They want to feel connected to their family as well as to their media, Lake said. In some places, including California, they also want to feel connected to the great outdoors with windows everywhere and patio rooms that look like their indoor counterparts.
“We realized it truly is different the way people live now,” Lake said. “(Buyers) are not as formal. They want life to be simplified.”
According to experts, today’s home buyers are much more budget conscious, a natural consequence of the recession. They demand more value per square foot. They’re not interested in rooms they will rarely use such as a formal dining room. Most of all, home buyers want a house that “works” for them.
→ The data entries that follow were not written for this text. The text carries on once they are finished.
/-- May a requester read these ranges, or take records? -/
def Module.mayTel (m : Module) (r : CtlReq) : Bool :=
  m.permits r.src 0
    || (if field r.body 0 1 = 0 then
          (limitRanges 1000 (telRanges r.body)).all (fun x => m.granted r.src (x.event / 32) x.first x.count)
        else m.tel.grants.any (fun x => x.2.valid && x.2.loc == r.src && decide (x.2.groupLo ≤ 0x7F) && decide (0x7F ≤ x.2.groupHi)))

/-- One instance of a range (R475): beyond its group it clamps, and one that the member lacks is counted. -/
def Module.telValue (m : Module) (event i : Nat) : Module × List Byte :=
  let g := event / 32
  let i := min (groupInstances g - 1) i
  (if m.liveInstances g ≤ i then m.raise .tel_ABSENT_INSTANCE 0 else m, toBytes 8 (m.counter event i))

/-- OP 0: every counter of the reply is captured on one tick. -/
def Module.telemetryRead (m : Module) (src : Loc) (reqId : BitVec 16) : Module :=
  m.serve src reqId 10 (fun r => field r.body 0 1 == 0) Module.mayTel (fun m r =>
    let all := (limitRanges 1000 (telRanges r.body)).flatMap (fun x => (List.range x.count).map (fun i => (x.event, x.first + i)))
    let y := all.foldl (fun (y : Module × List Byte) e =>
      ((y.1.telValue e.1 e.2).1, y.2 ++ (m.telValue e.1 e.2).2)) (m, toBytes 8 m.timeNow.toNat)
    y.1.answer src reqId 10 0 y.2)

/-- The layout of an OP 1 reply. -/
def recordsBody (kind count first size : Nat) (rs : List Nat) : List Byte :=
  toBytes 1 kind ++ toBytes 1 count ++ toBytes 4 first ++ toBytes 2 0 ++ rs.flatMap (fun r => toBytes size r)

/-- Take up to 250 sampled records, oldest first: the number of the first, and the records. The number that a reply with no
records carries is open. -/
def Module.takeRecords (m : Module) : Module × Nat × List Nat :=
  let rs := m.tel.samples.take 250
  match rs with
  | [] => (m.drawn, m.openWord.toNat % 2 ^ 32, [])
  | x :: _ => ({ m with tel := { m.tel with samples := m.tel.samples.drop 250 } }, x.1.toNat, rs.map (fun x => x.2.toNat))

/-- OP 1. -/
def Module.telemetryTake (m : Module) (src : Loc) (reqId : BitVec 16) : Module :=
  m.serve src reqId 10 (fun r => field r.body 0 1 != 0) Module.mayTel (fun m _ =>
    let x := m.takeRecords
    x.1.answer src reqId 10 0 (recordsBody 1 x.2.2.length x.2.1 32 x.2.2))

/-- A frame of records to the sink. -/
def Module.sendSink (m : Module) (kind first size : Nat) (rs : List Nat) : Module :=
  let loc := BitVec.ofNat 32 (m.getF K.telSink_LOC)
  let body := recordsBody kind rs.length first size rs
  (m.emit (.sinkFrame loc kind (BitVec.ofNat 32 first) rs)).sendControl loc
    { cls := 10, isReply := true, reqId := 0xFFFF, status := 0, bodyLen := body.length, chunk := 0, chunksM1 := 0 } body

/-- The MPC pushes to the sink, at priority 5, with nothing above it to serve (R424): up to 250 sampled records, and up to 50 mirror records. What stands for
RECORD_SEQ in a frame of mirror records is open. -/
def Module.sinkPush (m : Module) : Module :=
  if m.getF K.telSink_LOC = 0 ∨ m.coreFor 5 = false ∨ (m.nextReq 5).isSome = true then m
  else
    let m := if m.tel.samples.isEmpty then m
      else
        let x := m.takeRecords
        x.1.sendSink 1 x.2.1 32 x.2.2
    if m.buf.mirrors.isEmpty then m
    else
      let rs := (m.buf.mirrors.take 50).map (·.toNat)
      let first := m.openWord.toNat % 2 ^ 32
      ({ m.drawn with buf := { m.buf with mirrors := m.buf.mirrors.drop 50 } }).sendSink 2 first 160 rs

/-! ### Overload (R427) -/

/-- A priority-3 frame has waited OVL_MS. -/
def Module.overload (m : Module) : Module :=
  if m.queued 3 = 0 ∨ m.isOn K.mpcStatus_OVERLOAD = true then m
  else (m.setF K.mpcStatus_OVERLOAD 1).raise .mpc_MPC_OVERLOAD 0
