-- ==== Sys2Proof/Machine/PowerRows.lean ====
section
/-! DEFINITION. The rows of pins, rails, heat and resets (spec/19_power_thermal_startup.md). -/

namespace Sys2Proof.Machine

/-- POWER_GOOD (R491). -/
def execPowerGood (profile : BitVec 2) (smbAddr : BitVec 3) (s : State) : Host.Outcome State Fault Refusal :=
  s.run (fun m => m.powerGood profile smbAddr)

/-- PWR_OK_FALL (R501). -/
def execPwrOkFall (ns : Nat) (s : State) : Host.Outcome State Fault Refusal :=
  s.run (fun m => m.pwrOkFall ns)

/-- PORST_N_ASSERT (R501). -/
def execPorstNAssert (ns : Nat) (s : State) : Host.Outcome State Fault Refusal :=
  s.run (fun m => m.porst ns)

/-- WARMRST_N_ASSERT (R501). -/
def execWarmrstNAssert (ns : Nat) (s : State) : Host.Outcome State Fault Refusal :=
  s.run (fun m => m.warmrst ns)

/-- WARMRST_N_RELEASE (R542). -/
def execWarmrstNRelease (s : State) : Host.Outcome State Fault Refusal :=
  s.run (fun m => m.warmrstEnds)

/-- RAIL_CHECK (R492). -/
def execRailCheck (n : Fin 8) (r : RailReading) (s : State) : Host.Outcome State Fault Refusal :=
  s.run (fun m => m.railCheck n.val r)

/-- RAIL_RECOVERED (R492). The rail no longer holds the module in reset. -/
def execRailRecovered (n : Fin 8) (s : State) : Host.Outcome State Fault Refusal :=
  s.run (fun m => m.releaseReset (.rail n.val))

/-- DRAINED_POINT (R127). -/
def execDrainedPoint (lport : Fin 2048) (s : State) : Host.Outcome State Fault Refusal :=
  s.run (fun m => if m.isLport lport.val then m.drainedPoint lport.val else m)

/-- DRAIN_DARK (R127). -/
def execDrainDark (lport : Fin 2048) (s : State) : Host.Outcome State Fault Refusal :=
  s.run (fun m => if m.isLport lport.val then m.drainDark lport.val else m)

/-- RESET_ENTRY (R502). -/
def execResetEntry (s : State) : Host.Outcome State Fault Refusal :=
  s.run (fun m => m.resetEntry)

/-- SECTOR_RELOAD_DONE (R504). -/
def execSectorReloadDone (sec : Fin 8) (s : State) : Host.Outcome State Fault Refusal :=
  s.run (fun m => m.reloadSector sec.val)

/-- GOVERNOR_RAISE (R494). -/
def execGovernorRaise (u : GovUnit) (s : State) : Host.Outcome State Fault Refusal :=
  s.run (fun m => m.govRaise u)

/-- GOVERNOR_LOWER (R494). -/
def execGovernorLower (u : GovUnit) (s : State) : Host.Outcome State Fault Refusal :=
  s.run (fun m => m.govLower u)

/-- DIE_TEMP_READ (R499). -/
def execDieTempRead (die : Fin 4) (temps : List (BitVec 8)) (s : State) : Host.Outcome State Fault Refusal :=
  s.run (fun m => m.dieTemps die.val (temps.map BitVec.toNat))

/-- THROTTLE_STEP (R499). -/
def execThrottleStep (die : Fin 4) (s : State) : Host.Outcome State Fault Refusal :=
  s.run (fun m => m.throttleStep die.val)

end Sys2Proof.Machine
end

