/-! ### Security and rehearsals -/

/-- QUORUM: a command that the endpoint has queued, or that SMBus brings, is refused at its first failing check, with that
check's QSTATUS and no effect; one that passes them all has its CMD_SEQ written and waits for its effect; over SMBus to a SEC
block that does not run it is an access that is not ready. -/
def Obligations.QuorumCommandsAreJudged : Prop :=
  ∀ (o : QOrigin) (body b : List Byte) (sigs : List (Bool × Bool)) (m1 : Module) (at_ : BitVec 64) (q : QBody) (v : Verdict)
    (k : Nat) (s : State),
    (o = .smbus → s.mod.secRuns = false →
      exec (.quorum o body sigs) s =
        .next { s with mod := if s.mod.smbAnswers then s.mod.smbFaults .notReady else s.mod }) ∧
    (o ≠ .smbus → s.mod.takeQuorum o body false = none → exec (.quorum o body sigs) s = .next s) ∧
    (s.mod.takeQuorum o body false = some (m1, b, at_) → q = QBody.decode b →
      k = (if q.opcode = 8 then 1 else s.mod.sec.state.k) →
      v = verifyEntries k s.mod.sec.state.managers.length (q.opcode == 8) ⟨[], 0⟩
        ((numbered q.keys).map (fun x => (x.2, sigs.getD x.1 (false, false)))) →
      (s.mod.secBusy o = true →
        ∃ m' : Module, exec (.quorum o body sigs) s = .next { s with mod := m' } ∧ m'.RefusedQuorum s.mod o q 8 0) ∧
      (s.mod.secBusy o = false →
        (q.wellFormed = false →
          ∃ m' : Module, exec (.quorum o body sigs) s = .next { s with mod := m' } ∧ m'.RefusedQuorum s.mod o q 1 0) ∧
        (q.wellFormed = true →
          (q.device ≠ Config.deviceId →
            ∃ m' : Module, exec (.quorum o body sigs) s = .next { s with mod := m' } ∧ m'.RefusedQuorum s.mod o q 2 0) ∧
          (q.device = Config.deviceId →
            (q.seq ≤ s.mod.sec.state.seq →
              ∃ m' : Module, exec (.quorum o body sigs) s = .next { s with mod := m' } ∧ m'.RefusedQuorum s.mod o q 3 0) ∧
            (s.mod.sec.state.seq < q.seq →
              (q.notAfter ≠ 0 → s.mod.isOn K.timStatus_SET = false ∨ q.notAfter < at_ →
                ∃ m' : Module, exec (.quorum o body sigs) s = .next { s with mod := m' } ∧
                  m'.RefusedQuorum s.mod o q 4 0) ∧
              (q.notAfter = 0 ∨ (s.mod.isOn K.timStatus_SET = true ∧ at_ ≤ q.notAfter) →
                (q.ver ≠ s.mod.sec.state.ver →
                  ∃ m' : Module, exec (.quorum o body sigs) s = .next { s with mod := m' } ∧
                    m'.RefusedQuorum s.mod o q 5 0) ∧
                (q.ver = s.mod.sec.state.ver →
                  (v.passed.length < k →
                    ∃ m' : Module, exec (.quorum o body sigs) s = .next { s with mod := m' } ∧
                      m'.RefusedQuorum s.mod o q 6 v.passed.length) ∧
                  (k ≤ v.passed.length → s.mod.permitted q = false →
                    ∃ m' : Module, exec (.quorum o body sigs) s = .next { s with mod := m' } ∧
                      m'.RefusedQuorum s.mod o q 7 v.passed.length) ∧
                  (k ≤ v.passed.length → s.mod.permitted q = true →
                    ∃ m' : Module, exec (.quorum o body sigs) s = .next { s with mod := m' } ∧
                      m'.sec.verified = some ⟨o, q.opcode, q.seq, v.passed.length, q.args⟩ ∧
                      m'.sec.state = { s.mod.sec.state with
                        seq := q.seq, pendingOp := some ⟨o, q.opcode, q.seq, v.passed.length, q.args⟩ } ∧
                      m'.getF K.secLast_QSTATUS = 0 ∧ m'.out = s.mod.out))))))))
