@[simp] theorem Module.codeword_kept (m : Module) (lane : Nat) (w : BitVec 5440) :
    (Module.codeword m lane w).kept = m.kept := by
  unfold Module.codeword
  repeat' (first
    | (simp [apply_ite Module.kept]; done) | split | simp | rw [Module.each_kept] | rw [Module.foldl_kept] | rw [Module.foldlPair_kept] | intro _
    | (rename_i hq; replace hq := congrArg (fun p => (Prod.fst p).kept) hq; simp at hq; simp [apply_ite Module.kept, hq]; done)
    | dsimp only)

@[simp] theorem Module.takeAckNo_kept (m : Module) (lport : Nat) (ack : BitVec 16) :
    (Module.takeAckNo m lport ack).kept = m.kept := by
  unfold Module.takeAckNo
  repeat' (first
    | (simp [apply_ite Module.kept]; done) | split | simp | rw [Module.each_kept] | rw [Module.foldl_kept] | rw [Module.foldlPair_kept] | intro _
    | (rename_i hq; replace hq := congrArg (fun p => (Prod.fst p).kept) hq; simp at hq; simp [apply_ite Module.kept, hq]; done)
    | dsimp only)

@[simp] theorem Module.askRetry_kept (m : Module) (lport : Nat) (reason : BitVec 8) :
    (Module.askRetry m lport reason).kept = m.kept := by
  unfold Module.askRetry; simp

@[simp] theorem Module.askOnce_kept (m : Module) (lport : Nat) (reason : BitVec 8) :
    (Module.askOnce m lport reason).kept = m.kept := by
  simp [Module.askOnce, apply_ite Module.kept]

@[simp] theorem Module.replayGap_kept (m : Module) (lport : Nat) (lseq : BitVec 16) :
    (Module.replayGap m lport lseq).kept = m.kept := by
  unfold Module.replayGap
  repeat' (first
    | (simp [apply_ite Module.kept]; done) | split | simp | rw [Module.each_kept] | rw [Module.foldl_kept] | rw [Module.foldlPair_kept] | intro _
    | (rename_i hq; replace hq := congrArg (fun p => (Prod.fst p).kept) hq; simp at hq; simp [apply_ite Module.kept, hq]; done)
    | dsimp only)

@[simp] theorem Module.dataFrame_kept (m : Module) (lport : Nat) (h : LinkHeader) (crc : BitVec 32) (payload : List Byte) :
    (Module.dataFrame m lport h crc payload).kept = m.kept := by
  unfold Module.dataFrame
  repeat' (first
    | (simp [apply_ite Module.kept]; done) | split | simp | rw [Module.each_kept] | rw [Module.foldl_kept] | rw [Module.foldlPair_kept] | intro _
    | (rename_i hq; replace hq := congrArg (fun p => (Prod.fst p).kept) hq; simp at hq; simp [apply_ite Module.kept, hq]; done)
    | dsimp only)

@[simp] theorem Module.retryTimeout_kept (m : Module) (lport : Nat) :
    (Module.retryTimeout m lport).kept = m.kept := by
  unfold Module.retryTimeout
  repeat' (first
    | (simp [apply_ite Module.kept]; done) | split | simp | rw [Module.each_kept] | rw [Module.foldl_kept] | rw [Module.foldlPair_kept] | intro _
    | (rename_i hq; replace hq := congrArg (fun p => (Prod.fst p).kept) hq; simp at hq; simp [apply_ite Module.kept, hq]; done)
    | dsimp only)

@[simp] theorem Module.replay_kept (m : Module) (lport : Nat) (lseq : BitVec 16) :
    (Module.replay m lport lseq).kept = m.kept := by
  unfold Module.replay; rw [Module.each_kept]; intro _ _; simp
“McMansions put a huge percentage (of square footage) into hallways and formal spaces that are used infrequently,” Lake said. “It adds up to a lot of square footage. We’re building homes with 1,000 less square feet but every room feels bigger because the house isn’t so cut up.”
A walk-through of new luxury home models in Rocklin, Calif., at Standard Pacific’s Manzanita at Whitney Ranch illustrates his point. Priced at $454,000 to $504,000, each home featured a mammoth “great room” combining a large kitchen with family, dining and living room space into one very large area without halls.
Great rooms are the No. 1 requested feature among current new home buyers, real estate experts say.
“Everybody ends up in the kitchen, so why not make room for them?” Lake said. “(Traditionally), most homes defined circulation zones with a lot of hallways. This gave us the opportunity to do something totally different.”